Les accords controversés, approuvés par la Cour suprême en juin dernier, avaient suscité la colère des Palestiniens et provoqué le renvoi du Patriarche Irineos I en 2005, lequel a toujours clamé son innocence.

Selon des documents du tribunal, trois sociétés-écrans – Berisford Investments Limited, Richards Marketing Corporation et la Gallow Global Limited – avaient signé des accords en 2004 avec l’Église concernant l’acquisition de trois baux de 99 ans : le premier pour l’hôtel Imperial, à hauteur d’un million d’euros ; le deuxième pour l’hôtel Petra, d’un montant de 450 000 euros, et le troisième conclu pour un immeuble situé également dans la Vieille Ville, la Maison Muzamiya, au prix de 50 000 euros.

Pour le cabinet d’avocats représentant les sociétés, la décision de la juge est le résultat d’un « agissement sournois du patriarcat », clamant que l’avocat le représentant était malade.

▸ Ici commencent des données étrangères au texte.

/-- What an apply does to the ports (R406). -/
def State.mbApply (s old : State) : State := s.each (List.range 4) fun s n => s.mbApplyPort old n

/-- The bitmaps and requests of a port are cleared. -/
def State.mbClear (s : State) (n : Nat) : State :=
  let s1 := s.each (List.range 48) fun s w =>
    s.each [MB_NEW n w, MB_LOST n w, MB_TXPEND n w, MB_TXDONE n w, MB_TXFAIL n w] State.clr
  let m := s.mbOf n
  (s1.setMb n { m with todo := [], sending := m.sending.map fun t => { t with dropped := true } }).mbShow n 0 0

/-- A UNIT reset of MB (R409): OFF, at the end of the frame in progress; what is not kept takes its reset values.
DEDUCED, log entry 29. -/
def State.mbReset (s : State) : State :=
  (s.clr MB_TXLIST_IDX).each (List.range 4) fun s n =>
    let s0 := s.each [MB_EVT n, MB_EVT_EN n, MB_ERRLOG n, MB_TXLOG n] State.clr
    let s1 := ((s0.put (MB_STAT_TDCV n) 0).put (MB_STAT_RCNT n) 0).mbClear n
    if s.mbBusy n then s1.setMb n { s1.mbOf n with leave := true }
    else (s1.setMb n { s1.mbOf n with leave := false, recover := false }).put (MB_STAT_STATE n) 0

/-- The release of a UNIT reset of MB (R409). -/
def State.mbRelease (s : State) : State :=
  s.each (List.range 4) fun s n => if s.get (MB_STAT_STATE n) = 0 then s.mbEnter n else s

/-- The ports are off in DORMANT (R391). -/
def State.mbDormant (s : State) : State :=
  s.each (List.range 4) fun s n =>
    ((((s.setMb n { s.mbOf n with sending := none, leave := false, recover := false, todo := [] }).put (MB_STAT_STATE n) 0).put
      (MB_STAT_TXING n) 0).put (MB_STAT_RXING n) 0)

/-- The entries of table 0x0007 (R405). DEDUCED, log entry 29. -/
def State.txList (s : State) : List Nat :=
  (List.range 4).flatMap fun n =>
    ((List.range (s.get (MB_OBJ_COUNT n))).filter fun i => s.objIs n i true).map fun i =>
      (s.rd (MB_DIR n i)).toNat % 2 ^ 30 + n * 2 ^ 30 + s.get (MB_CTL_BUSID n) * 2 ^ 32 + i * 2 ^ 48

/-- MBn_NEWSUM (R397): bit w is 1 while MBn_NEW_w is not 0. -/
def State.newSum (s : State) (n : Nat) : Nat :=
  ((List.range 48).filter fun w => s.rd (MB_NEW n w) != 0#32).foldl (fun a w => a + 2 ^ w) 0

end Sys2Proof.Machine
end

Dans son appel, l’Église avait fait savoir que « les nouvelles preuves obtenues par le patriarcat confirment qu’Ateret Cohanim et ses sociétés avaient produit de faux documents et entamé des démarches judiciaires reposant sur ces faux documents, bien qu’Ateret Cohanim sût qu’ils étaient faux. Cette preuve démontre que les accords suspects signés en 2004 ont impliqué le versement de pots-de-vin par Ateret Cohanim, qu’elle a versés à l’ancien membre du Patriarcat, Nicholas Papadimas ».